This is a nice and fairly valuable instrument.  As both a family keepsake and an object of worth, it deserves the care and knowledge that a qualified shop can give it.  You've made an excellent move in that direction by consulting this site and there are many here who can give you very good advice.

----------


## hopefor4

Thanks again for the further advice.  I have of course spent some time investigating it on the internet, this site definately my first choice!  I can't seem to find to much on them, as there doesn't seem to be many around.  I would love the name of a reputable person to advise, as I mentioned, it looks to be in beautiful condition for something that is so old!  It is in the original case, and I think that helped protect all these years.  I am in the Toronto Canada area if you have any info for me!

Thanks again everyone!

Michelle

----------


## JEStanek

Michelle, Go to 12th Fret right in Toronto.  They should be able to help you.  Good luck. Unless you need the cash, keeping it in the family is a very honorable thing to do as well.  It's a fun instrument that is versatile across almost all styles of music.

Jamie

----------


## Schlegel

Yep, that's a real heirloom!  You can be proud to pass down a gem like that.  IMO, that's just the right kind of thing for a family treasure... worthy of being taken care of, but not so valuable that people feel they have no choice but to sell it.

Kailo

----------


## mrmando

Another vote for the Twelfth Fret. No, I haven't actually been there, but the place has a great reputation, and you can tell from the Web site that they know vintage instruments.

----------


## EdSherry

I echo the suggestion of the Twelfth Fret in Toronto.  Over the years, I've bought a number of instruments from them while visiting Toronto.  Good, knowledgeable and (in my experience) honest people .  -- Ed

----------


## Fretbear

My experience with places like the 12th Fret, are that invariably the instrument will be pronounced as "not worth very much", at least until they buy it, clean it and turn around to sell it for lots more than you received as a "rare vintage gem anyone would be proud to call their own.." (I'm from Toronto, and know how these places work, please don't try to convince me otherwise...) If they would sell it for you on commission, then it might possibly work more in your favour, but you will do much better with a private sale. Take excellent detailed photographs of the instrument from every angle and let the instrument sell itself here in the 'Cafe classifieds, which are checked regularly by interested people from around the globe.

----------


## EdSherry

Fretbear -- I don't know what your experience with "how these places work" is, or how much you've dealt with the folks at The Twelfth Fret in the past.  I don't live in Toronto, but I used to visit Toronto relatively frequently in the past on business, and I always had good experiences with them.

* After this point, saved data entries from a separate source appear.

/-- A call that returns `NoOutputProduced` leaves the instance halted (R209, R211). -/
theorem State.halted_of_noOutputProduced {s t : State} {budget : Nat}
    (h : s.runToNextOutput budget = .returned .noOutputProduced t) : t.run = .halted := by
  rcases State.call_returned h (by simp) with ⟨hrun, -, rfl⟩ | ⟨q, -, hdrive⟩
  · exact hrun
  · obtain ⟨-, ⟨hhalted, -⟩ | ⟨-, hv⟩⟩ := State.callResult_eq_some (drive_callResult hdrive (by simp)) (by simp)
    · exact hhalted
    · cases hv

/-- Settles O52: a turn of an instance that is not running is one call, and its result decides the turn. -/
theorem workerForwardsWhatTheCallReturns : Obligations.WorkerForwardsWhatTheCallReturns := by
  intro s t budget hrun
  have hcall : (s.fault.isNone && s.run == .running) = false := by simp [hrun]
  refine ⟨fun v h => ⟨?_, ?_⟩, fun h => ⟨?_, ?_⟩⟩
  · simp [State.workerTurn, hcall, h]
  · obtain ⟨hpaused, -⟩ := nextOutputReturnsTheOneNewValue s t budget v h
    exact t.isRunning_iff.mpr (.inr hpaused)
  · simp [State.workerTurn, hcall, h]
  · simp [State.isRunning, State.halted_of_noOutputProduced h]

/-! ### Channels -/

/-- The values sent on an open channel are its further answers, in order (R221). -/
theorem foldl_send_open (vs answers : List Word) :
    vs.foldl (fun ad v => Adapter.send v ad) { answers := answers, after := .noAnswer } =
      { answers := answers ++ vs, after := .noAnswer } := by
  induction vs generalizing answers with
  | nil => simp
  | cons v vs ih => rw [List.foldl_cons, Adapter.send_open, ih, List.append_assoc, List.singleton_append]

/-- Settles O53: the values sent are the answers listed, and what follows them is what the channel does after its last. -/
theorem channelIsFifo : Obligations.ChannelIsFifo := by
  intro vs k
  rw [foldl_send_open, List.nil_append]
  refine ⟨fun hk => ?_, fun hk => ?_⟩
  · simp [Adapter.close, Adapter.request, hk]
  · simp [Adapter.close, Adapter.request, hk, AfterLast.answer]

end Sys2Proof.Machine
end

section
/-! The statement about the equivalence of the two ways of running (spec/47_host_interface.md section 7), with the simulation
it needs: each step of a run to completion is one under another adapter and in calls of `run_to_next_output`. -/

namespace Sys2Proof.Machine

/-! ### One step in both ways of running -/

/-- Without a mark the check changes nothing (R208). -/
theorem State.afterStep_unmarked {u : State} (hrun : u.run = .running ∨ u.run = .halted) (hmark : u.nextOutputFrom = none) :
    u.afterStep = u := by
  rcases State.afterStep_cases hrun with ⟨-, e⟩ | ⟨-, -, hgrew, -⟩ | ⟨-, -, -, e⟩
  · rw [e, ← hmark]
  · simp [State.outputGrew_unmarked hmark] at hgrew
  · exact e

/-- A step without a fault in a run to completion is an instruction (R122, R208). -/
theorem exec_of_step_unmarked {s t : State} (hmark : s.nextOutputFrom = none) (h : step s = .next t) (ht : t.fault = none) :
    ∃ i, decode s.fetchWords = .ok i ∧ exec i s = .next t := by
  obtain ⟨hs, ⟨e, -, rfl⟩ | ⟨i, u, hd, hexec, -, rfl⟩⟩ := step_next h
  · simp at ht
  · have hrun := (exec_running_or_halted hs hexec).imp_right And.left
    rw [State.afterStep_unmarked hrun ((exec_mark hexec).trans hmark)]
    exact ⟨i, hd, hexec⟩

/-- Under an adapter that answers alike and with another mark, the same instruction runs, and the check sees the mark
(R124, R209). -/
theorem step_rewire {s t : State} {i : Instr} {src : Adapter} (mark : Option Nat) (hs : s.InProgress)
    (hd : decode s.fetchWords = .ok i) (hexec : exec i s = .next t)
    (hanswer : src.request s.cursor = s.adapter.request s.cursor) :
    step (s.rewire src mark) = .next (t.rewire src mark).afterStep := by
  refine step_of_exec hs hd ?_
  rw [exec_rewire s i hanswer, hexec]

/-- `s` paused, under another adapter: how the other way of running stands after an output. -/
def State.pausedUnder (src : Adapter) (s : State) : State :=
  { s with run := .paused, adapter := src, nextOutputFrom := none }

/-- An output pauses the instance that is driven by `run_to_next_output` (R209). -/
theorem State.afterStep_rewire_of_output {u : State} {mark : Nat} (src : Adapter) (hf : u.fault = none)
    (hrun : u.run = .running) (hlt : mark < u.out.length) :
    (u.rewire src (some mark)).afterStep = u.pausedUnder src := by
  have hfault : (u.rewire src (some mark)).fault = none := hf
  rw [State.afterStep_paused hfault hrun (decide_eq_true hlt)]
  rfl

/-- Resuming after that pause gives the running instance, with its log marked (R212). -/
theorem State.begin_pausedUnder {u : State} (hrun : u.run = .running) (src : Adapter) :
    (u.pausedUnder src).begin .runToNextOutput = u.rewire src (some u.out.length) := by
  simp [State.begin, State.pausedUnder, State.rewire, hrun]

/-! ### Draining the outputs -/

/-- What driving by `run_to_next_output` comes to when the call in progress ends so, with `calls` further calls allowed. -/
def drainAfter (budget calls : Nat) : CallEnd → Option (List Word × State)
  | .returned .noOutputProduced t => some ([], t)
  | .returned (.value v) t => (State.drainOutputs budget calls t).map (Prod.map (v :: ·) id)
  | _ => none

theorem State.drainOutputs_succ (budget calls : Nat) (s : State) :
    State.drainOutputs budget (calls + 1) s = drainAfter budget calls (s.runToNextOutput budget) := by
  rw [State.drainOutputs]
  cases s.runToNextOutput budget with
  | returned r t =>
    cases r with
    | value v => cases h : State.drainOutputs budget calls t <;> simp [drainAfter, h, Prod.map]
    | _ => rfl
  | _ => rfl

/-- A call on a paused instance goes on from where it stopped, with the log marked (R212). -/
theorem State.runToNextOutput_paused {s : State} (hf : s.fault = none) (hrun : s.run = .paused) (budget : Nat) :
    s.runToNextOutput budget = drive .runToNextOutput budget (s.begin .runToNextOutput) := by
  simp only [State.runToNextOutput, State.call, State.enter_paused hf hrun]

/-- After the pause at an output, driving goes on with a call that resumes the running instance with its longer log marked
(R209, R212). -/
theorem drainAfter_pausedUnder {u : State} (hf : u.fault = none) (hrun : u.run = .running) (src : Adapter)
    (budget calls : Nat) (v : Word) :
    drainAfter budget (calls + 1) (.returned (.value v) (u.pausedUnder src)) =
      (drainAfter budget calls (drive .runToNextOutput budget (u.rewire src (some u.out.length)))).map
        (Prod.map (v :: ·) id) := by
  have hfault : (u.pausedUnder src).fault = none := hf
  rw [drainAfter, State.drainOutputs_succ, State.runToNextOutput_paused hfault rfl, State.begin_pausedUnder hrun]

/-- The states `u` and `t` are halted ends of the two ways of running, with the same log, memory, relative base and cursor. -/
abbrev State.EndsAs (t u : State) : Prop :=
  u.out = t.out ∧ u.run = .halted ∧ u.mem = t.mem ∧ u.rb = t.rb ∧ u.cursor = t.cursor
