/-- The fields of a queue/sync word below its sub-op (03, R98): [25:21], [20:16], [15:11] and [5:0]. -/
structure QFields where
  rd : BitVec 5
  rs1 : BitVec 5
  qs : BitVec 5
  flags : BitVec 6
  deriving DecidableEq, Repr

/-- An error report on its way to a collector (16, R477, R481): the source id of R475, the event code of R482, the
class bits of R474, the paddock, the tile (0x3FF, 0x3FF for none), the address, the syndrome, whether a tile fault
was raised in SERVICE mode or the event is a poison consumption, the pace count when it was raised (03,
R128), and for a plumb mismatch its pc, bank, shape, row, column and group, as MX_PLUMB_LAST places them (04, R159). -/
structure Report where
  source : BitVec 16
  code : BitVec 16
  cls : BitVec 7
  paddock : Nat
  x : BitVec 10
  y : BitVec 10
  addr : BitVec 64
  synd : BitVec 16
  service : Bool
  poison : Bool
  pace : BitVec 64 := 0
  detail : BitVec 44 := 0
  deriving DecidableEq, Repr

/-- Where a packet that a router takes comes from: the injection of a tile, or its place in the list of packets in
flight (09, R289). -/
inductive PacketRef where
  | injected (k : TileIx)
  | inFlight (n : Nat)
  deriving DecidableEq, Repr

/-- The outcome of a plumb check that a fault of the hardware makes fail: the lowest failing group, row and column
(04, R159). Without such a fault the identities hold. -/
structure PlumbMiss where
  group : BitVec 4
  row : BitVec 7
  col : BitVec 4
  deriving DecidableEq, Repr

/-- What the wafer scan and the boot of a power-up find (21, R612 to R616; 17, R507): which firmware bank the ROM can
boot, whether PACE_REF is within specification, whether both patina copies fail their digest, the coolant flow, and the tiles
(physical column and row) and tier sites (26 of the near tier, then 18 of the far tier) that fail. -/
structure ScanResult where
  bankAok : Bool
  bankBok : Bool
  refOk : Bool
  patinaLost : Bool
  pairFlows : Nat × Nat
  badTiles : List (Nat × Nat)
  badSites : List Nat
  deriving DecidableEq, Repr

/-- A frame on a link of the yoke or of a fabric port (18, R530, R549): its sequence number, whether its code checks, its
type and destination engine, the poison bits of its flits, and the bytes it carries. -/
structure LinkFrame where
  seq : Nat
  good : Bool
  kind : Nat
  dest : BitVec 6
  channel : BitVec 5
  poison : BitVec 17
  body : List Byte
  deriving DecidableEq, Repr

/-- What the primary has sent to the newcomer before a paddock joins (18, R538; 12, R374; log entry 100): where the copied image
stands in the share, and the chains of its ring pairs, input, seed and output of each ring. -/
structure JoinSent where
  image : Option (Nat × Nat)
  chains : List (Nat × BitVec 256 × BitVec 256 × BitVec 256)
  deriving DecidableEq, Repr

They do take in instruments instruments for sale on consignment, and in my experience their instrument descriptions are very accurate.

I agree completely with Martin that a typical "antiques appraiser" is far less likely to know what it's worth than the folks at the Twelfth Fret are.  Antiques appraisers by nature have to be generalists, valuing everything from silverware to paintings to furniture, to musical instruments from pianos to trombones.  The folks at the Twelfth Fret are specialists.  

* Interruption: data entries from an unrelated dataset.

-- ==== Sys2Proof/Machine/CoreIsa.lean ====
section
/-! DEFINITION. The control core's arithmetic, branches, local loads and stores, sys.brk, illegal words, fetch faults,
and the local memory's own steps (03). -/

namespace Sys2Proof.Machine

/-- The number of leading zeros of a 64-bit word (Table 3.4). -/
def leadingZeros (a : BitVec 64) : Nat := if a.toNat = 0 then 64 else 63 - Nat.log2 a.toNat

/-- The number of trailing zeros, looking from bit `i` on. -/
def trailingZerosFrom : Nat → Nat → BitVec 64 → Nat
  | 0, i, _ => i
  | n + 1, i, a => if bitOf a i then i else trailingZerosFrom n (i + 1) a

/-- The number of trailing zeros of a 64-bit word, 64 for zero (Table 3.4). -/
def trailingZeros (a : BitVec 64) : Nat := trailingZerosFrom 64 0 a

/-- The number of set bits among the low `n` bits. -/
def popCount : Nat → Nat → Nat
  | 0, _ => 0
  | n + 1, v => v % 2 + popCount n (v / 2)

/-- The bytes of a word in reverse order. -/
def byteSwap (a : BitVec 64) : BitVec 64 := BitVec.ofNat 64 (natLE (bytesLE 8 a.toNat).reverse)

/-- A truth value as a register value. -/
def ofBool (b : Bool) : BitVec 64 := if b then 1 else 0

/-- The high 64 bits of an exact product. -/
def highOf (p : Int) : BitVec 64 := BitVec.ofInt 64 (p / (2 ^ 64 : Int))

/-- Signed division, rounded toward zero; by zero the quotient is zero, and -2^63 by -1 wraps (R101). -/
def divSigned (a b : BitVec 64) : BitVec 64 :=
  if b = 0 then 0 else BitVec.ofInt 64 (a.toInt.tdiv b.toInt)

/-- Signed remainder with the sign of `a`; by zero it is `a` (R101). -/
def modSigned (a b : BitVec 64) : BitVec 64 :=
  if b = 0 then a else BitVec.ofInt 64 (a.toInt.tmod b.toInt)

/-- The base register ALU (R101, Table 3.4): the result of a func code, `none` for a reserved one. -/
def aluResult (func : Nat) (a b : BitVec 64) : Option (BitVec 64) :=
  let n := b.toNat % 64
  match func with
  | 0x000 => some (a + b)
  | 0x001 => some (a - b)
  | 0x002 => some (a &&& b)
  | 0x003 => some (a ||| b)
  | 0x004 => some (a ^^^ b)
  | 0x005 => some (a <<< n)
  | 0x006 => some (a >>> n)
  | 0x007 => some (a.sshiftRight n)
  | 0x008 => some (ofBool (a.slt b))
  | 0x009 => some (ofBool (a.ult b))
  | 0x00A => some (if a.slt b then a else b)
  | 0x00B => some (if a.slt b then b else a)
  | 0x00C => some (if a.ult b then a else b)
  | 0x00D => some (if a.ult b then b else a)
  | 0x00E => some (a.rotateRight n)
  | 0x010 => some (a * b)
  | 0x011 => some (highOf (a.toInt * b.toInt))
  | 0x012 => some (highOf (a.toInt * b.toNat))
  | 0x013 => some (highOf (a.toNat * b.toInt))
  | 0x014 => some (highOf (a.toNat * b.toNat))
  | 0x018 => some (divSigned a b)
  | 0x019 => some (if b = 0 then 0 else a / b)
  | 0x01A => some (modSigned a b)
  | 0x01B => some (if b = 0 then a else a % b)
  | 0x020 => some (BitVec.ofNat 64 (leadingZeros a))
  | 0x021 => some (BitVec.ofNat 64 (trailingZeros a))
  | 0x022 => some (BitVec.ofNat 64 (popCount 64 a.toNat))
  | 0x023 => some (byteSwap a)
  | _ => none

/-- The func codes of Table 3.4 marked "rs2 zero". -/
def aluUnary (func : Nat) : Bool := func == 0x020 || func == 0x021 || func == 0x022 || func == 0x023

/-- R101: a base register ALU instruction. -/
def execBaseRegisterAlu (k : TileIx) (rd rs1 rs2 : BitVec 5) (func : BitVec 11) (s : State) :
    Host.Outcome State Fault Refusal :=
  issue k (.baseRegisterAlu k rd rs1 rs2 func) [rs1, rs2] s (fun t =>
    let a := t.reg rs1
    let b := t.reg rs2
    match aluResult func.toNat a.val b.val with
    | none => .fault 0 0x01 0
    | some v =>
      if aluUnary func.toNat && rs2 != 0 then .fault 0 0x01 0
      else .retire (t.setReg rd (resultOf v [a, b])))

/-- R100: g.addi. -/
def execGAddi (k : TileIx) (rd rs1 : BitVec 5) (imm : BitVec 16) (s : State) : Host.Outcome State Fault Refusal :=
  issue k (.gAddi k rd rs1 imm) [rs1] s (fun t =>
    let a := t.reg rs1
    .retire (t.setReg rd (resultOf (a.val + sextImm imm) [a])))

/-- R100: g.andi, g.ori, g.xori. -/
def execGLogicImm (k : TileIx) (op : LogicImm) (rd rs1 : BitVec 5) (imm : BitVec 16) (s : State) :
    Host.Outcome State Fault Refusal :=
  issue k (.gLogicImm k op rd rs1 imm) [rs1] s (fun t =>
    let a := t.reg rs1
    let b := zextImm imm
    let v := match op with | .andi => a.val &&& b | .ori => a.val ||| b | .xori => a.val ^^^ b
    .retire (t.setReg rd (resultOf v [a])))

/-- R100: g.shi; imm[7:6] the kind, imm[5:0] the amount, imm[15:8] zero. -/
def execGShi (k : TileIx) (rd rs1 : BitVec 5) (imm : BitVec 16) (s : State) : Host.Outcome State Fault Refusal :=
  issue k (.gShi k rd rs1 imm) [rs1] s (fun t =>
    let a := t.reg rs1
    let n := imm.toNat % 64
    if imm.toNat / 256 ≠ 0 then .fault 0 0x01 0
    else
      let v := match imm.toNat / 64 % 4 with
        | 0 => a.val <<< n
        | 1 => a.val >>> n
        | 2 => a.val.sshiftRight n
        | _ => a.val.rotateRight n
      .retire (t.setReg rd (resultOf v [a])))

/-- R100: g.lhi. -/
def execGLhi (k : TileIx) (rd rs1 : BitVec 5) (imm : BitVec 16) (s : State) : Host.Outcome State Fault Refusal :=
  issue k (.gLhi k rd rs1 imm) [rs1] s (fun t =>
    let a := t.reg rs1
    .retire (t.setReg rd (resultOf (a.val + (sextImm imm <<< 16)) [a])))

/-- R100: g.lti, g.ltui. -/
def execGLti (k : TileIx) (signed : Bool) (rd rs1 : BitVec 5) (imm : BitVec 16) (s : State) :
    Host.Outcome State Fault Refusal :=
  issue k (.gLti k signed rd rs1 imm) [rs1] s (fun t =>
    let a := t.reg rs1
    let v := ofBool (if signed then a.val.slt (sextImm imm) else a.val.ult (sextImm imm))
    .retire (t.setReg rd (resultOf v [a])))

/-- The condition of a branch on its two operands (R102). -/
def branchTaken (op : BrOp) (a b : BitVec 64) : Bool :=
  match op with
  | .eq => a == b
  | .ne => a != b
  | .lt => a.slt b
  | .ge => !a.slt b
  | .ltu => a.ult b
  | .geu => !a.ult b

/-- R102, R107, R120: a conditional branch compares g[25:21] with g[rs1]. -/
def execBranch (k : TileIx) (op : BrOp) (rd rs1 : BitVec 5) (imm : BitVec 16) (s : State) :
    Host.Outcome State Fault Refusal :=
  issue k (.branch k op rd rs1 imm) [rd, rs1] s (fun t =>
    let a := t.reg rd
    let b := t.reg rs1
    match lowestCause [(t.markFault [a, b], 0x07), (anyPoison [a, b], 0x0C)] with
    | some c => .fault 0 c 0
    | none =>
      if branchTaken op a.val b.val then .jump t (branchTarget t.pc imm) else .retire t)

/-- R102: j.link; rs1 zero. -/
def execJLink (k : TileIx) (rd rs1 : BitVec 5) (imm : BitVec 16) (s : State) : Host.Outcome State Fault Refusal :=
  issue k (.jLink k rd rs1 imm) [] s (fun t =>
    if rs1 ≠ 0 then .fault 0 0x01 0
    else .jump (t.setReg rd { val := t.nextPc.setWidth 64 }) (branchTarget t.pc imm))

/-- R102: j.reg; the target is g[rs1] + sext(imm) * 4, modulo 2^18. -/
def execJReg (k : TileIx) (rd rs1 : BitVec 5) (imm : BitVec 16) (s : State) : Host.Outcome State Fault Refusal :=
  issue k (.jReg k rd rs1 imm) [rs1] s (fun t =>
    let a := t.reg rs1
    let target := a.val + sextImm imm * 4
    match lowestCause [(target.toNat % 4 != 0, 0x03), (t.markFault [a], 0x07), (anyPoison [a], 0x0C)] with
    | some c => .fault 0 c (if c = 0x03 then target else 0)
    | none => .jump (t.setReg rd { val := t.nextPc.setWidth 64 }) (target.setWidth 18))

/-- Bytes of a load. -/
def loadSize : LdOp → Nat
  | .ld64 => 8 | .ld32s => 4 | .ld32u => 4 | .ld16s => 2 | .ld16u => 2 | .ld8s => 1 | .ld8u => 1

/-- Whether a load sign-extends. -/
def loadSigned : LdOp → Bool
  | .ld32s => true | .ld16s => true | .ld8s => true | _ => false

/-- Bytes of a store. -/
def storeSize : StOp → Nat
  | .st64 => 8 | .st32 => 4 | .st16 => 2 | .st8 => 1

/-- The value of `n` bytes, extended. -/
def extendValue (signed : Bool) (n v : Nat) : BitVec 64 :=
  if signed then BitVec.ofInt 64 (signedOf (8 * n) v) else BitVec.ofNat 64 v

/-- Whether a queued matrix or vector instruction, issued earlier, may touch the 128-byte line of an offset (R94). The
lines of a queued access are taken as its largest extent (log entry 10). -/
def mxExtent : MxOp → List (Nat × Nat)
  | .lda _ _ mv _ a0 a1 => (a0.toNat, a0.toNat + 4424) :: (if mv then [(a1.toNat, a1.toNat + 4424)] else [])
  | .ldb _ _ _ a => [(a.toNat, a.toNat + 4168)]
  | .ldat _ _ _ _ _ => [(0, memEnd)]
  | .mma _ _ _ _ => []
  | .zero _ => []
  | .sta _ _ a => [(a.toNat, a.toNat + 256)]

/-- The extent of a queued vector instruction's memory access. -/
def vxExtent (e : VxEntry) : List (Nat × Nat) :=
  match e.kind with
  | .ld | .st => [(e.g1.val.toNat, e.g1.val.toNat + 64)]
  | .lds | .sts | .ldx | .stx => [(0, memEnd)]
  | .ldw | .stn => [(e.g1.val.toNat, e.g1.val.toNat + 64 * 4)]
  | .dequant _ => [(e.g1.val.toNat, e.g1.val.toNat + 32), (e.g2.val.toNat, e.g2.val.toNat + 1)]
  | .quant _ _ _ => [(e.g1.val.toNat, e.g1.val.toNat + 32), (e.g2.val.toNat, e.g2.val.toNat + 2)]
  | _ => []

/-- Whether a byte range and an extent touch one 128-byte line. -/
def linesMeet (lo n : Nat) (e : Nat × Nat) : Bool :=
  decide (0 < n) && decide (lo / 128 ≤ (e.2 - 1) / 128) && decide (e.1 / 128 ≤ (lo + n - 1) / 128)

/-- R94: whether an access to `n` bytes at an offset must wait for an access issued before place `seq` of the issue
order. -/
def Tile.mustWait (t : Tile) (seq lo n : Nat) : Bool :=
  t.mxQueue.any (fun e => decide (e.seq < seq) && (mxExtent e.op).any (linesMeet lo n))
    || t.vxQueue.any (fun e => decide (e.seq < seq) && (vxExtent e).any (linesMeet lo n))

/-- R100, R106, R116, R119: a local load. Its faults and those of a store have unit 0 (log entry 147). -/
def execLd (k : TileIx) (op : LdOp) (rd rs1 : BitVec 5) (imm : BitVec 16) (s : State) :
    Host.Outcome State Fault Refusal :=
  issue k (.ld k op rd rs1 imm) [rs1] s (fun t =>
    let a := t.reg rs1
    let addr := localAddr a imm
    match t.localCause a addr (loadSize op) false with
    | some c => .fault 0 c addr
    | none =>
      if t.mustWait t.seq addr.toNat (loadSize op) then .stall
      else
        let off := addr.toNat
        let v := t.bytesAt off (loadSize op)
        let t := s.touch k t (off / 8)
        .retire (t.setReg rd { val := extendValue (loadSigned op) (loadSize op) v.1
                               mark := decide (t.protEnd ≤ off)
                               poison := v.2 }))

/-- R100, R114 to R116: a local store. -/
def execSt (k : TileIx) (op : StOp) (rd rs1 : BitVec 5) (imm : BitVec 16) (s : State) :
    Host.Outcome State Fault Refusal :=
  issue k (.st k op rd rs1 imm) [rd, rs1] s (fun t =>
    let a := t.reg rs1
    let d := t.reg rd
    let addr := localAddr a imm
    match t.localCause a addr (storeSize op) true with
    | some c => .fault 0 c addr
    | none =>
      if t.mustWait t.seq addr.toNat (storeSize op) then .stall
      else
        let off := addr.toNat
        let w : PWord := { val := d.val <<< (8 * (off % 8)), poison := d.poison }
        .retire (t.putBytes (off / 8) ((2 ^ (storeSize op) - 1) * 2 ^ (off % 8)) w))

/-- R100: sys.brk parks the core in SERVICE mode and is ILLEGAL_INSTR in PROGRAM mode. -/
def execSysBrk (k : TileIx) (rd rs1 rs2 : BitVec 5) (func : BitVec 11) (s : State) : Host.Outcome State Fault Refusal :=
  issue k (.sysBrk k rd rs1 rs2 func) [] s (fun t =>
    if rd ≠ 0 ∨ rs1 ≠ 0 ∨ rs2 ≠ 0 ∨ func ≠ 0 ∨ !t.service then .fault 0 0x01 0
    else .retire { t with parked := true })

/-- R99: an issued word with a reserved major opcode, or a reserved sub-op of a group, raises ILLEGAL_INSTR. -/
def execReservedMajorOpcode (k : TileIx) (w : BitVec 32) (s : State) : Host.Outcome State Fault Refusal :=
  if !reservedWord w then turnedAway s else issue k (.reservedMajorOpcode k w) [] s (fun _ => .fault 0 0x01 0)

/-- R96, R120: a fetch that faults, before any instruction decodes. -/
def execFetchFault (k : TileIx) (s : State) : Host.Outcome State Fault Refusal :=
  if ((s.tile k).fetchCause).isNone then turnedAway s
  else issue k (tileInstr k false (s.tile k).insnWord) [] s (fun _ => .stall)

/-- R127, Table 3.11: FC_TILE_CAUSE.valid cleared: count is cleared and the record re-armed; the core stays as it is. -/
def Tile.clearCause (t : Tile) : Tile := { t with fcValid := false, fcCount := 0 }

/-- FC_TILE_CAUSE_CLEAR: a write of one to FC_TILE_CAUSE.valid through the tile control register window (R48, R129). -/
def execFcTileCauseClear (k : TileIx) (s : State) : Host.Outcome State Fault Refusal :=
  if s.present k then .next (s.onTile k Tile.clearCause) else turnedAway s

/-- R112: the corrected word is written back, unless a write came first. -/
def execCeWriteback (k : TileIx) (w : Nat) (s : State) : Host.Outcome State Fault Refusal :=
  engine k s (fun t =>
    if t.ceFound.contains w then
      some { t with
        ceFound := t.ceFound.filter (· != w)
        mem := modD {} t.mem w (fun m => { m with ecc := .good }) }
    else none)

/-- R117: one line is scrubbed, as a read of its words corrects and poisons. -/
def execMemScrub (k : TileIx) (s : State) : Host.Outcome State Fault Refusal :=
  engine k s (fun t =>
    let t' := s.touchAll k t (rangeFrom (16 * t.scrubLine) 16)
    some { t' with scrubLine := (t.scrubLine + 1) % 1536 })

end Sys2Proof.Machine
end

Is it possible that the instrument could fetch more in a private sale?  Sure.  But they have both a website and a retail store that will advertises the instrument to lots of people who would otherwise never hear of the instrument for sale, and I suspect that their commission percentage is reasonable (though I don't have first-hand knowledge of their commission structure).  

And in my experience, lots of potential buyers feel more comfortable buying a valuable instrument from an established store with a reputation to uphold than they do buying "sight-unseen" from a private seller -- even one who has provided good photos of the instrument.  Photos can't reveal everything (e.g., loose braces).

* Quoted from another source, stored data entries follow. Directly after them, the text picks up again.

/-! ## Controllers (R239, R242 to R244, R621) -/

/-- Table 1.1's contact: the logical tile through whose router a region controller is reached (R621). -/
def State.contactTile (s : State) (r : Nat) : Nat :=
  match (s.region r).contact with
  | some k => k
  | none => tileAt (210 * (r % 4) + 105) (78 * (r / 4) + 39)

/-- A controller's object: `region r` and object `i`, or a paddock's wafer object. -/
inductive ObjRef where
  | barrier (r i : Nat)
  | wafer (p i : Nat)
  deriving DecidableEq, Repr

/-- The object a reference names; `none` where it is unused or beyond the paddock's count (R243, R244). -/
def State.object (s : State) : ObjRef → Option BarrierObj
  | .barrier r i => let o := getD {} (s.region r).barriers i; if o.mode = 0 then none else some o
  | .wafer p i =>
    let w := (s.paddock p).wafer
    if i < w.count then some (getD {} w.objs i) else none

/-- The state with an object replaced. -/
def State.setObject (s : State) (o : ObjRef) (x : BarrierObj) : State :=
  match o with
  | .barrier r i => s.onRegion r (fun g => { g with barriers := putD {} g.barriers i x })
  | .wafer p i => s.onPaddock p (fun d => { d with wafer := { d.wafer with objs := putD {} d.wafer.objs i x } })

/-- Level and object number as a WAKE carries them (Table 9.2). -/
def ObjRef.operand : ObjRef → BitVec 64
  | .barrier _ i => BitVec.ofNat 64 (i + 2 * 64)
  | .wafer _ i => BitVec.ofNat 64 (i + 3 * 64)

/-- A WAKE or a reply with a value from an object's controller to a tile (R242, R621; log entry 28). -/
def State.sendWake (s : State) (o : ObjRef) (k : Nat) (value : Option (BitVec 64)) : State :=
  let data : List PWord := match value with | some v => [{ val := v }] | none => []
  match o with
  | .barrier r _ =>
    let p := s.packetOf (s.contactTile r) .wake o.operand (tileX k, tileY k)
    s.launch { p with data := data, paddock := s.ownerOf k }
  | .wafer _ _ =>
    s.launch { s.framePacket controllerStirrup .wake o.operand (tileX k) (tileY k) (s.ownerOf k) with data := data }

/-- A signal applied at a controller: every recorded waiter is woken when the target is reached (R240 to R242); a signal
to an unused object is discarded and recorded (R243, R244). -/
def State.signalObject (s : State) (o : ObjRef) (amount : BitVec 32) (x y : Nat) (p : Nat) : State :=
  match s.object o with
  | none => s.raise (frameReport (match o with | .barrier r _ => 0x3000 + r | .wafer _ _ => 0xE000) 0x0607 clsNote p o.operand)
  | some b =>
    let b := { b with value := b.value + amount, lastX := BitVec.ofNat 10 x, lastY := BitVec.ofNat 10 y,
                      lastCount := (s.paddock p).paceCount }
    if reached b.value b.target then
      b.waiters.foldl (fun s k => s.sendWake o k none) (s.setObject o { b with waiters := [] })
    else s.setObject o b

/-- A waiting tile is recorded, or woken at once (R242). -/
def State.waitObject (s : State) (o : ObjRef) (k : Nat) : State :=
  match s.object o with
  | none => s.raise (frameReport (match o with | .barrier r _ => 0x3000 + r | .wafer _ _ => 0xE000) 0x0607 clsNote
      (s.ownerOf k) o.operand)
  | some b =>
    if reached b.value b.target then s.sendWake o k none else s.setObject o { b with waiters := b.waiters ++ [k] }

In any case, I'd strongly recommend that the OP take the instrument in to them and have them look at it before proceeding further.

And, of course, I had previously recommended listing it in the Cafe Classifieds once the OP knows what she has and has a better idea of what it's likely to be worth.

----------


## mrmando

The recommendation to take the instrument to a shop is primarily to have its condition evaluated and see whether it needs repairs; secondarily to get an idea of its value; and a distant third for possible consignment. 

Once Michelle is able to post photos and has more details about the condition (i.e., an in-hand description from Twelfth Fret), I expect several of us will be willing to chime in on what we might expect to pay. I haven't mentioned any hard numbers yet because I'm waiting for those details. The hard numbers that _have_ been mentioned thus far strike me as accurate in a general sense.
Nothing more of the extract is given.